What are the main challenges?
The Canadian economy has delivered solid performance for nearly a decade with increased resilience to economic shocks, demonstrating the benefits of a well designed macroeconomic framework and the pay off from a range of structural reforms implemented since the late 1980s. A relatively weak outturn in 2003 was mainly attributable to the impact of the sharp appreciation of the Canadian dollar, lacklustre foreign demand and a series of other unfavourable, but transitory, shocks affecting specific industries. These effects have now dissipated, and activity is once again buoyant. Given recent developments, the economy is expected to expand by around 3 per cent in 2004 and 3½ per cent in 2005, somewhat above the rates projected in the last Economic Outlook. At this pace, the OECD’s measure of the output gap would close during the course of 2005, and the Bank of Canada will need to continue removing monetary stimulus so as to avoid inflation picking up. The March 2004 budget reflected the federal government’s continuing commitment to achieving balanced budgets or better and reducing public debt, a strategy that has widespread public support. The current macroeconomic policy mix is appropriate for this point in the economic cycle. But it will be important to maintain a neutral fiscal stance: any easing of fiscal policy would provide an unhelpful pro cyclical stimulus that would need to be offset by higher interest rates, pushing up the Canadian dollar still further and squeezing the interest and exchange-rate-sensitive sectors of the economy.
Macroeconomic performance in an international perspective
Per cent

1. Including intra-trade.
Source: Statistics Canada; OECD.
Last year’s appreciation of the dollar reflects a shift in portfolio preferences after a long period when Canada was unjustifiably seen as a perennial under performer, and the currency is now at a level that is probably not far from fundamental values. This shift in relative prices for domestic versus foreign produced output will bring about structural changes as firms adjust. In any case, Canadian enterprises will face even stronger competition from rivals in emerging economies in coming years and higher security costs at the US border. Despite some calls from business for a lower dollar or for government inducements to keep production in Canada, the most appropriate response is for domestic policy makers to redouble their focus on enhancing productivity growth and innovation in high and low technology sectors alike.

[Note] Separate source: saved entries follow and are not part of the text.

-- ==== Sys2Proof/Machine/Cards.lean ====
section
/-! DEFINITION. Cards: reading and checking records, prediction, the setup record in the panel frame, and the tests by
which a card enters a bin (R70 to R74, R89, R122 to R130, R135, R155). -/

namespace Sys2Proof.Machine

/-- The binary32 at a byte offset. -/
def f32At (b : List Byte) (i : Nat) : F32 := BitVec.ofNat 32 (leAt b i 4)

/-- Three binary32 at a byte offset, subnormals taken as 0 (R71). -/
def v3At (b : List Byte) (i : Nat) : V3 := { x := ftz (f32At b i), y := ftz (f32At b (i + 4)), z := ftz (f32At b (i + 8)) }

/-- Flag bits of a card (Table 2.7). -/
def CardRec.isStatic (c : CardRec) : Bool := c.flags.getLsbD 0
def CardRec.isDynamic (c : CardRec) : Bool := c.flags.getLsbD 1
def CardRec.isLive (c : CardRec) : Bool := c.flags.getLsbD 2
def CardRec.isRelief (c : CardRec) : Bool := c.flags.getLsbD 3
def CardRec.twoSided (c : CardRec) : Bool := c.flags.getLsbD 4
def CardRec.predicts (c : CardRec) : Bool := c.flags.getLsbD 5
def CardRec.isRemove (c : CardRec) : Bool := c.flags.getLsbD 6

/-- A card record of 96 bytes (Table 2.7). -/
def readCard (b : List Byte) : CardRec :=
  { id := leAt b 0 2, flags := BitVec.ofNat 16 (leAt b 2 2), tex := leAt b 4 2, relTex := leAt b 6 2
    origin := v3At b 8, sAxis := v3At b 20, tAxis := v3At b 32
    uv := [leAt b 44 3, leAt b 47 3, leAt b 50 3, leAt b 53 3]
    opacity := leAt b 56 2, relDepth := ftz (f32At b 60), vel := v3At b 64, spin := v3At b 76 }

/-- Every byte is 0. -/
def allZero (b : List Byte) : Bool := b.all (· == 0)

/-- Bytes `i` to `i + n - 1`. -/
def slice (b : List Byte) (i n : Nat) : List Byte := (b.drop i).take n

/-- Every component is a finite number. -/
def vfinite (v : V3) : Bool := isFinite v.x && isFinite v.y && isFinite v.z

/-- Every component's magnitude is at most a bound. -/
def vwithin (v : V3) (m : F32) : Bool := fle (fabs v.x) m && fle (fabs v.y) m && fle (fabs v.z) m

/-- U or V by place in the record: U0, V0, U1, V1. -/
def CardRec.coord (c : CardRec) (i : Nat) : Nat := c.uv.getD i 0

/-- The geometry and texture-coordinate tests of R71, in binary32. -/
def CardRec.geometryOk (c : CardRec) : Bool :=
  vfinite c.origin && vfinite c.sAxis && vfinite c.tAxis && isFinite c.relDepth && vfinite c.vel && vfinite c.spin &&
  vwithin c.origin 0x47C35000 &&
  (let a := vlen c.sAxis
   let b := vlen c.tAxis
   fle 0x38D1B717 a && fle a 0x447A0000 && fle 0x38D1B717 b && fle b 0x447A0000 &&
   fle (fmul (fmul 0x3E800000 a) b) (vlen (cross c.sAxis c.tAxis))) &&
  c.coord 0 != c.coord 2 && c.coord 1 != c.coord 3 &&
  fle (vlen c.spin) 0x3F000000 && fle (vlen c.vel) 0x41200000

/-- The record without REMOVE is valid (R71); `raw` are its bytes, for the reserved ones. -/
def cardValid (c : CardRec) (raw : List Byte) : Bool :=
  c.geometryOk && c.tex ≤ 16383 && c.relTex ≤ 16383 &&
  (if c.isRelief then flt 0 c.relDepth && fle c.relDepth 0x3F800000 else c.relTex == 0 && isZero c.relDepth) &&
  bitsOf c.flags.toNat 15 7 == 0 && allZero (slice raw 58 2) && allZero (slice raw 88 8)

/-- The record with REMOVE is valid (R71). -/
def removeValid (c : CardRec) (raw : List Byte) : Bool := c.flags == 0x40 && allZero (raw.drop 4)

/-- The fields of an amend record in place of a card's (Table 2.12, R87). -/
def amendCard (c : CardRec) (b : List Byte) : CardRec :=
  { c with
    origin := v3At b 4, sAxis := v3At b 16, tAxis := v3At b 28
    uv := [leAt b 40 3, leAt b 43 3, leAt b 46 3, leAt b 49 3], opacity := leAt b 52 2 }

/-! ### Prediction (R74) -/

/-- rot of R74 by the rotation vector `r` of length `th`. -/
def rotate (r : V3) (th : F32) (v : V3) : V3 :=
  if isZero th then v else
    let u := vdivs r th
    let co := fcos th
    let si := fsin th
    vadd (vadd (vscale v co) (vscale (cross u v) si)) (vscale u (fmul (dot u v) (fsub 0x3F800000 co)))

/-- The card `k` frame periods after the frame that last set or amended it (R74). -/
def predictCard (c : CardRec) (k : Nat) : CardRec :=
  if !c.predicts then c else
    let kf := ofInt (k : Nat)
    let ctr := vadd c.origin (vscale (vadd c.sAxis c.tAxis) 0x3F000000)
    let r := vscale c.spin kf
    let th := vlen r
    let m := vscale c.vel kf
    if isZero th && isZero m.x && isZero m.y && isZero m.z then c
    else { c with
      origin := vadd (vadd ctr m) (rotate r th (vsub c.origin ctr))
      sAxis := rotate r th c.sAxis
      tAxis := rotate r th c.tAxis }

/-! ### The setup record (R155) and the solid (R122) -/

/-- Column `i` of the pose's rotation: row `i` of its transpose (R23). -/
def poseCol (pose : List F32) (i : Nat) : V3 :=
  { x := pose.getD i 0, y := pose.getD (4 + i) 0, z := pose.getD (8 + i) 0 }

/-- Transposed rotation applied to a vector (R155). -/
def toPanel (pose : List F32) (v : V3) : V3 :=
  { x := dot (poseCol pose 0) v, y := dot (poseCol pose 1) v, z := dot (poseCol pose 2) v }

/-- The setup record of a card version, with the card itself. -/
structure Setup where
  card : CardRec
  o : V3
  s : V3
  t : V3
  n : V3
  q : F32
  sr : V3
  tr : V3
  deriving DecidableEq, Repr

/-- Build the setup record (R155). -/
def setupCard (pose : List F32) (c : CardRec) : Setup :=
  let o := toPanel pose (vsub c.origin { x := pose.getD 3 0, y := pose.getD 7 0, z := pose.getD 11 0 })
  let s := toPanel pose c.sAxis
  let t := toPanel pose c.tAxis
  let n := cross s t
  let q := dot n n
  { card := c, o := o, s := s, t := t, n := n, q := q, sr := vdivs (cross t n) q, tr := vdivs (cross n s) q }

/-- The front normal (R122). -/
def Setup.normal (k : Setup) : V3 := vdivs k.n (fsqrt k.q)

/-- The vertices of the solid (R122). -/
def Setup.vertices (k : Setup) : List V3 :=
  let flat := [k.o, vadd k.o k.s, vadd k.o k.t, vadd (vadd k.o k.s) k.t]
  if k.card.isRelief then flat ++ flat.map (fun v => vsub v (vscale k.normal k.card.relDepth)) else flat

/-- The depth key (R130). -/
def Setup.key (k : Setup) : F32 :=
  match k.vertices.map (·.z) with
  | [] => 0
  | z :: zs => zs.foldl fmax z

/-! ### Entering a bin -/

/-- What the bin tests read: pitch, margin, tile reach and the bounds table. -/
structure BinView where
  pose : List F32
  p : F32
  m : F32
  sh : F32
  sv : F32
  /-- SX_MIN, SX_MAX, SY_MIN, SY_MAX of a bin (R124). -/
  bounds : Nat → F32 × F32 × F32 × F32
  on : Bool

/-- Every vertex satisfies a strict test. -/
def allOut (vs : List V3) (f : V3 → Bool) : Bool := vs.all f

/-- The solid is separated from a wedge whose sides are x0 + xa × z, x1 + xb × z, y0 + ya × z, y1 + yb × z
(Table 4.2). -/
def separated (vs : List V3) (front : Bool) (x0 xa x1 xb y0 ya y1 yb : F32) : Bool :=
  allOut vs (fun v => if front then flt v.z 0 else flt 0 v.z) ||
  allOut vs (fun v => flt v.x (fadd x0 (fmul xa v.z))) || allOut vs (fun v => flt (fadd x1 (fmul xb v.z)) v.x) ||
  allOut vs (fun v => flt v.y (fadd y0 (fmul ya v.z))) || allOut vs (fun v => flt (fadd y1 (fmul yb v.z)) v.y)

/-- The card lies outside the tile reach (R89, R128). -/
def outsideReach (w : BinView) (vs : List V3) : Bool :=
  let x := fmul 0x44000000 w.p
  (allOut vs (fun v => flt v.z 0) ||
    allOut vs (fun v => flt (fadd x (fmul w.sh v.z)) v.x) || allOut vs (fun v => flt v.x (fsub (fneg x) (fmul w.sh v.z))) ||
    allOut vs (fun v => flt (fadd x (fmul w.sv v.z)) v.y) || allOut vs (fun v => flt v.y (fsub (fneg x) (fmul w.sv v.z)))) &&
  (allOut vs (fun v => flt 0 v.z) ||
    allOut vs (fun v => flt (fsub x (fmul w.sh v.z)) v.x) || allOut vs (fun v => flt v.x (fadd (fneg x) (fmul w.sh v.z))) ||
    allOut vs (fun v => flt (fsub x (fmul w.sv v.z)) v.y) || allOut vs (fun v => flt v.y (fadd (fneg x) (fmul w.sv v.z))))

/-- The card enters bin b (R126, R127), its reach aside. -/
def entersBin (w : BinView) (k : Setup) (vs : List V3) (nrm : V3) (b : Nat) : Bool :=
  let x0 := 32 * (b / 8 % 32)
  let y0 := 32 * (b / 256)
  let e := w.bounds b
  let a := fsub e.1 w.m
  let b' := fadd e.2.1 w.m
  let c := fsub e.2.2.1 w.m
  let d := fadd e.2.2.2 w.m
  let bx0 := fmul (ofInt ((x0 : Int) - 512)) w.p
  let bx1 := fmul (ofInt ((x0 : Int) + 32 - 512)) w.p
  let by0 := fmul (ofInt (480 - (y0 : Int))) w.p
  let by1 := fmul (ofInt (512 - (y0 : Int))) w.p
  let away (sx sy : F32) : Bool := fle (dot nrm { x := sx, y := sy, z := 0x3F800000 }) 0
  !(separated vs true bx0 a bx1 b' by0 c by1 d && separated vs false bx0 b' bx1 a by0 d by1 c) &&
  (k.card.twoSided || !(away a c && away a d && away b' c && away b' d))

/-- The footprint of a card: one bit per bin (R126 to R128, R136); none while binning is off (Table 4.6). -/
def footprint (w : BinView) (c : CardRec) : BitVec 8192 :=
  if !w.on then 0 else
    let k := setupCard w.pose c
    let vs := k.vertices
    let nrm := k.normal
    if outsideReach w vs then 0
    else BitVec.ofNat 8192 ((List.range 8192).foldl (fun acc b => if entersBin w k vs nrm b then acc + 2 ^ b else acc) 0)

/-- A card comes before another in a bin list: greater key, then lower CARD_ID (R130). -/
def Setup.before (a b : Setup) : Bool := flt b.key a.key || (!flt a.key b.key && a.card.id < b.card.id)

/-- Insert into a bin list. -/
def insertSetup (k : Setup) : List Setup → List Setup
  | [] => [k]
  | x :: l => if k.before x then k :: x :: l else x :: insertSetup k l

/-- The list of a bin in candidate order (R130). -/
def binList (pose : List F32) (cards : List CardVer) (b : Nat) : List Setup :=
  (cards.filter (fun c => c.foot.getLsbD b)).foldl (fun l c => insertSetup (setupCard pose c.card) l) []

/-- Cards in a bin's list. -/
def binCount (cards : List CardVer) (b : Nat) : Nat := (cards.filter (fun c => c.foot.getLsbD b)).length

/-- The lowest bin with more than 32 cards (R132). -/
def overfullBin (cards : List CardVer) : Option Nat := (List.range 8192).find? (fun b => 32 < binCount cards b)

/-- The bins with more than 32 cards (R134). -/
def overfullBins (cards : List CardVer) : BitVec 8192 :=
  BitVec.ofNat 8192 ((List.range 8192).foldl (fun acc b => if 32 < binCount cards b then acc + 2 ^ b else acc) 0)

/-- The record's fields that the tolerance test wants equal (R135). -/
def sameFields (p a : CardRec) : Bool :=
  p.id == a.id && (p.flags &&& 0xFFDF#16) == (a.flags &&& 0xFFDF#16) && p.tex == a.tex && p.relTex == a.relTex &&
  p.uv == a.uv && p.opacity == a.opacity && p.relDepth == a.relDepth

/-- The error terms of a pair of vertices are below a limit (R135). -/
def vertexClose (w : BinView) (limit : F32) (p a : V3) : Bool :=
  let d := vsub a p
  flt (fadd (fabs d.x) (fmul (fabs d.z) w.sh)) limit && flt (fadd (fabs d.y) (fmul (fabs d.z) w.sv)) limit

/-- The actual card passes the tolerance test against the predicted one (R135). -/
def passesTolerance (w : BinView) (p a : CardRec) : Bool :=
  !a.isDynamic && sameFields p a &&
  ((setupCard w.pose p).vertices.zip (setupCard w.pose a).vertices).all
    (fun v => vertexClose w (fdiv w.p 0x41000000) v.1 v.2)

/-- The tile pose in use (R23). -/
def State.pose (s : State) : List F32 := (s.grv.panel.drop 3).take 12

/-- The bin bounds table in use (R124, R583). -/
def State.boundsAddr (s : State) : Nat :=
  match s.grv.boundsChg.inUse with
  | [a, b] => a.toNat / 2 ^ 12 * 2 ^ 12 + b.toNat % 64 * 2 ^ 32
  | _ => 0

/-- What the bin tests read in a state. -/
def State.binView (s : State) : BinView :=
  { pose := s.pose, p := s.effReg R.GRV_PITCH, m := s.reg R.BIN_MARGIN
    sh := reachSlope (fabs (s.grv.maxSlope.getD 0 0)), sv := reachSlope (fabs (s.grv.maxSlope.getD 1 0))
    bounds := fun b =>
      let a := s.boundsAddr + 16 * b
      (s.word32 a, s.word32 (a + 4), s.word32 (a + 8), s.word32 (a + 12))
    on := s.flag F.BIN_CTRL_ENABLE }

end Sys2Proof.Machine
end

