/-- Queue 0 results take effect (R116, R117): texels in new page versions, or SCN_E_TEX_DATA. -/
def settleLoop : Nat → Prog
  | 0 => .nil
  | k + 1 => .dyn (fun s =>
      match s.thk.jobs.find? (fun j => j.queue == 0 && j.ended && q0Free s.thk j) with
      | none => .nil
      | some j => .block [
          .act (.thk (fun t => { t with jobs := t.jobs.filter (fun x => !(x.queue == 0 && x.index == j.index)) })),
          if j.status = 0 then completeUpdate j j.out else recordErr j.fsn 0x12 j.status,
          synthCheck (s.S + 1), synthCheck (s.S + 2), settleLoop k])

/-- Every queue 0 result that can take effect does, where the epochs are not frozen (R186). -/
def settleQ0 : Prog := .guard (fun s => !s.frozen) (.dyn (fun s => settleLoop s.thk.jobs.length))

/-! ### Applying and placing -/

/-- A packet of a pending or speculative frame is applied (R63, R64, R66, R67, R69, R582). `after` are the errors recorded
against its frame after it was stamped. -/
def applyPacket (g : Glade) (after : List (Nat × Word)) : Prog :=
  .dyn (fun s =>
    let n := g.fsn
    let m := after.length
    let e := (s.epoch n).getD {}
    if s.erroredBut n m && !g.isReopen then .nil
    else .block [
      .when (g.counted && e.opened) (modEpoch n (fun e => { e with
        pktCount := e.pktCount + 1, digest := e.digest + crc32c g.bytes })),
      if g.type = 1 then .seq (applyOpen g after) settleQ0
      else if g.type = 7 then applyClose g
      else if g.type = 6 then
        (if !e.opened then .seq (modEpoch n (fun e => { e with amends := e.amends + 1 }))
            (recordErr n (if g.badBody then 0x0B else 0x04) g.seq)
         else applyAmend g m)
      else if g.badBody then recordErr n 0x0B g.bodyDetail
      else if !e.opened || e.closeSeen then recordErr n 0x04 g.seq
      else match g.type with
        | 2 => applyRecords n 96 (applyCard n) m (byteAt g.body 0) (g.body.drop 4)
        | 3 => applyDefine g
        | 4 => applyUpdate g
        | _ => .seq
            (withReclaim (applyReleases n ((List.range (leAt g.body 0 2)).map (fun i => leAt g.body (4 + 2 * i) 2))))
            settleQ0])

/-- Apply a packet, or hold it and what follows until pages come back (R204). -/
def takePacket (h : HeldPacket) : Prog :=
  .dyn (fun s => match gladeOf h.pkt with
    | none => .nil
    | some g =>
      if !s.ing.deferred.isEmpty || s.mustWait g h.after.length then
        .act (.ing (fun x => { x with deferred := x.deferred ++ [h] }))
      else applyPacket g h.after)

/-- Apply waiting packets until one has to wait again (R204). -/
def drainDeferred : Nat → Prog
  | 0 => .nil
  | n + 1 => .dyn (fun s => match s.ing.deferred with
      | [] => .nil
      | h :: rest => match gladeOf h.pkt with
        | none => .nil
        | some g =>
          if s.mustWait g h.after.length then .nil
          else .block [.act (.ing (fun x => { x with deferred := rest })), applyPacket g h.after, drainDeferred n])

/-- Packets that wait, in arrival order. -/
def State.heldPackets (s : State) : List HeldPacket := s.ing.deferred ++ s.ing.preEpoch

/-- A held packet of frame N. -/
def HeldPacket.isFor (n : Fsn) (h : HeldPacket) : Bool := match gladeOf h.pkt with | some g => g.fsn == n | none => false

/-- An error is recorded against frame N at an instant, after every packet of N that waits (R63, R64). -/
def recordNow (n : Fsn) (code detail : Nat) : Prog :=
  let f (h : HeldPacket) : HeldPacket :=
    if h.isFor n then { h with after := h.after ++ [(code, BitVec.ofNat 32 detail)] } else h
  .seq (.act (.ing (fun g => { g with preEpoch := g.preEpoch.map f, deferred := g.deferred.map f })))
    (recordErr n code detail)

/-- An error stands against frame N after every packet of it that waits: one recorded since the last REOPEN that waits,
which discards the others (R63, R64). -/
def State.erroredNow (s : State) (n : Fsn) : Bool :=
  match (s.heldPackets.filter (fun h => h.isFor n &&
      (match gladeOf h.pkt with | some g => g.isReopen && !g.badBody | none => false))).getLast? with
  | some h => !h.after.isEmpty
  | none => s.errored n

/-- A foreign packet (R51, Table 2.20, Table 2.21). -/
def foreignPacket : Prog :=
  .dyn (fun s => .block [
    .when s.ing.firstForeign (.raise 163),
    .act (.ing (fun g => { g with firstForeign := false })),
    .count F.ING_FOREIGN_COUNT_FOREIGN 1])

/-- Bytes in the pre-epoch queue (R57). -/
def State.queuedBytes (s : State) : Nat := (s.ing.preEpoch.map (·.bytes)).sum

/-- DETAIL of a late AMEND: the CARD_ID of its first record (Table 2.14); an open value where it has none. -/
def lateAmend (g : Glade) : Prog :=
  if byteAt g.body 0 = 0 then .withFree (fun w => recordNow g.fsn 0x16 w.toNat)
  else recordNow g.fsn 0x16 (leAt g.body 8 2)

/-- A Glade packet arrives (R51, R55 to R58, R64, R86). -/
def arrive (i : Instr) : Prog :=
  .dyn (fun s => match gladeOf i with
    | none => .nil
    | some g =>
      let n := g.fsn
      let t := g.env.stamp
      let near := n == s.S + 1 || n == s.S + 2 || n == s.S + 3
      if s.boundSource != some g.env.src then foreignPacket
      else if g.env.xtfLen.toNat < 16 then
        .when (!s.frozen)
          (if g.env.xtfLen.toNat < 8 || !near then .act (.ing (fun x => { x with badHeaders := x.badHeaders + 1 }))
           else if g.env.xtfLen.toNat < 12 then .withFree (fun w => recordNow n 0x0A (w.toNat % 65536))
           else recordNow n 0x0A g.seq)
      else if g.env.hdr.streamId.toNat != s.effFld F.ING_STREAM_STREAM_ID then foreignPacket
      else if s.frozen then .nil
      else if !g.headerOk then
        if near then recordNow n 0x0A g.seq
        else .act (.ing (fun x => { x with badHeaders := x.badHeaders + 1 }))
      else if !laterFsn n s.S then .count F.ING_FOREIGN_COUNT_STALE 1
      else if g.type = 6 && s.instant .amend n ≤ t then .when (!s.erroredNow n) (lateAmend g)
      else if g.type != 6 && s.instant .scene n ≤ t then
        .when (!s.erroredNow n || g.isReopen) (recordNow n 0x01 g.seq)
      else if s.erroredNow n && !g.isReopen then .nil
      else if laterFsn n (s.S + 3) then recordNow n 0x08 g.seq
      else
        let h : HeldPacket := { pkt := i, bytes := g.body.length + 16, s := s.S }
        if n == s.S + 3 then
          (if 64 * 2 ^ 20 < s.queuedBytes + h.bytes then recordNow n 0x09 g.seq
           else .act (.ing (fun x => { x with preEpoch := x.preEpoch ++ [h] })))
        else takePacket h)

def execFrameOpen (env : GladeEnv) (base : Fsn) (keyframe : Bool) (rsv : BitVec 30) (s : State) :
    Host.Outcome State Fault Refusal :=
  .next ((arrive (.frameOpen env base keyframe rsv)).go s)

def execFrameReopen (env : GladeEnv) (base : Fsn) (keyframe : Bool) (rsv : BitVec 30) (s : State) :
    Host.Outcome State Fault Refusal :=
  .next ((arrive (.frameReopen env base keyframe rsv)).go s)

def execFrameClose (env : GladeEnv) (pktCount digest : Word) (cardCount : BitVec 16) (livePending : Bool)
    (rsv : BitVec 15) (s : State) : Host.Outcome State Fault Refusal :=
  .next ((arrive (.frameClose env pktCount digest cardCount livePending rsv)).go s)

def execCardSet (env : GladeEnv) (body : List Byte) (s : State) : Host.Outcome State Fault Refusal :=
  .next ((arrive (.cardSet env body)).go s)

def execTexDefine (env : GladeEnv) (body : List Byte) (s : State) : Host.Outcome State Fault Refusal :=
  .next ((arrive (.texDefine env body)).go s)

def execTexUpdate (env : GladeEnv) (body : List Byte) (s : State) : Host.Outcome State Fault Refusal :=
  .next ((arrive (.texUpdate env body)).go s)

def execTexRelease (env : GladeEnv) (body : List Byte) (s : State) : Host.Outcome State Fault Refusal :=
  .next ((arrive (.texRelease env body)).go s)

def execAmend (env : GladeEnv) (body : List Byte) (s : State) : Host.Outcome State Fault Refusal :=
  .next ((arrive (.amend env body)).go s)

/-- GLADE_UNKNOWN_TYPE_PACKET (R55): a TYPE of no producer packet makes the header invalid. -/
def execGladeUnknownTypePacket (env : GladeEnv) (type : Byte) (body : List Byte) (s : State) :
    Host.Outcome State Fault Refusal :=
  .next ((Prog.when (type.toNat == 0 || 7 < type.toNat) (arrive (.gladeUnknownTypePacket env type body))).go s)

/-- SCENE_DEADLINE (R68). -/
def execSceneDeadline (fsn : Fsn) (s : State) : Host.Outcome State Fault Refusal :=
  .next ((Prog.guard (fun s => !s.frozen) (.dyn (fun s =>
    match s.epoch fsn with
    | none => recordNow fsn 0x02 0
    | some e => if !e.opened && !e.everOpen then recordNow fsn 0x02 0
        else .when (!e.closed) (recordNow fsn 0x03 0)))).go s)

/-- AMEND_DEADLINE (R88). -/
def execAmendDeadline (fsn : Fsn) (s : State) : Host.Outcome State Fault Refusal :=
  .next ((Prog.guard (fun s => !s.frozen) (.dyn (fun s =>
    match s.epoch fsn with
    | none => .nil
    | some e => .when (e.closeSeen && e.livePending && !e.sealOk) (recordNow fsn 0x17 e.amends)))).go s)

/-- DEFERRED_PACKET_APPLY (R204). -/
def execDeferredPacketApply (s : State) : Host.Outcome State Fault Refusal :=
  .next ((Prog.guard (fun s => !s.frozen) (.dyn (fun s => drainDeferred s.ing.deferred.length))).go s)

/-- RECLAIM_DONE (R206): nothing while no page is outstanding. -/
def execReclaimDone (s : State) : Host.Outcome State Fault Refusal :=
  .next ((Prog.guard (fun s => s.ing.reclaim != 0)
    (.seq (.act (.ing (fun g => { g with reclaim := 0 }))) (.raise 165))).go s)

end Sys2Proof.Machine
end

Canadians have benefited from an expansion in GDP per capita at a rate of around 2½ per cent per year since the mid 1990s, significantly faster than was experienced in the first half of the 1990s. This partly reflects a turn-around in labour utilisation, with strong employment growth offsetting some shrinkage in average hours worked per employee. A larger contribution has come from an increase in hourly productivity growth, which has averaged close to 2 per cent per year since 1995. Although productivity growth is subject to cyclical fluctuations, especially in the business sector, the stronger underlying productivity performance since the mid-1990s in part reflects the better functioning of the economy following a series of structural reforms. These have allowed the economy to adjust more rapidly to the forces of change.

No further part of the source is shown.